Best Practices in Prototyping

Cross-Functional Teams

Like any new project, a collaborative, hard-working, well-functioning team is needed to ensure success of AI/ML prototype efforts. But unlike many business projects, which are often functionally managed in a single department, AI/ML projects require significant cross-functional expertise.

The number of people required varies based on the complexity of the project, but as with all good software development efforts, a handful of fully committed resources will always produce superior outcomes than a larger, highly fragmented team.

The following figure highlights five key roles in any prototyping effort: data scientist(s), data engineer(s), project manager, product manager, and developer(s).

Infographic

Figure 28: A cross-functional team is required to prototype AI/ML applications

The data engineer(s) extract, wrangle, and unify big data from source systems (like data historians or databases).
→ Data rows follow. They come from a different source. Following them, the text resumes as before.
-- ==== Sys2Proof/Machine/Step.lean ====
section
/-! DEFINITION. Machine/Step.lean: one step of the machine: the host's next input, taken and answered. PXC has no program
counter and fetches nothing (10_state.md rule R21): a command arrives as a 104-bit word on the command port. -/

namespace Sys2Proof.Machine

/-- A command word taken: decoded first (60_exceptions.md R190 (1)), then executed; a reserved opcode raises
`ILLEGAL_COMMAND` whatever the state is (R184). -/
def runWord (w : CmdWord) (s : State) : Result :=
  match decode w with
  | .command i => exec i s
  | .reservedOpcode _ => .next (s.raise .illegalCommand)

/-- One step. With nothing presented PXC waits (R212). A reset is taken between commands only (R211). A command runs to
completion in the one step (R60). -/
def step (s : State) : Host.Outcome State Fault Refusal :=
  match takeInput s with
  | none => .next s
  | some (.reset, s') => .next s'.resetInput
  | some (.command w, s') => runWord w s'

/-- The state in which the host presents the given word of the opcode table next (assumption log 2). -/
def State.withFetchWord (s : State) (nbits w : Nat) : State :=
  s.setInputs (.command (tableWord nbits w) :: s.inputs)

end Sys2Proof.Machine
end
They are responsible for collaborating with data scientists to ensure the data are correlated and normalized in a manner conducive to the machine learning models.

The data scientist(s) explore, test, and evaluate machine learning models using historical data. They are responsible for visualizing data, training machine learning models, computing performance metrics, and visualizing results.

The developer(s) create the software interfaces that enable end users to consume and act on ongoing model inferences. Such interfaces can include APIs (or other hooks) to existing systems and applications or full workflow-enabled, browser-based application user interfaces.

The product manager defines the scope and requirements of the AI/ML application, including the AI insight(s) necessary, how to surface those insights to users, and the best approach to operationalize those insights within a business process. The product manager is a bridge between business users, data scientists, and data engineers. The product manager has to understand the economic value drivers of the machine learning problem while structuring and guiding the problem-solving effort.

The project manager tracks the activities, timelines, deliverables, and status of the development. The project manager aligns work activities, tracks progress, identifies solutions to project barriers, and escalates issues early and often to senior leadership.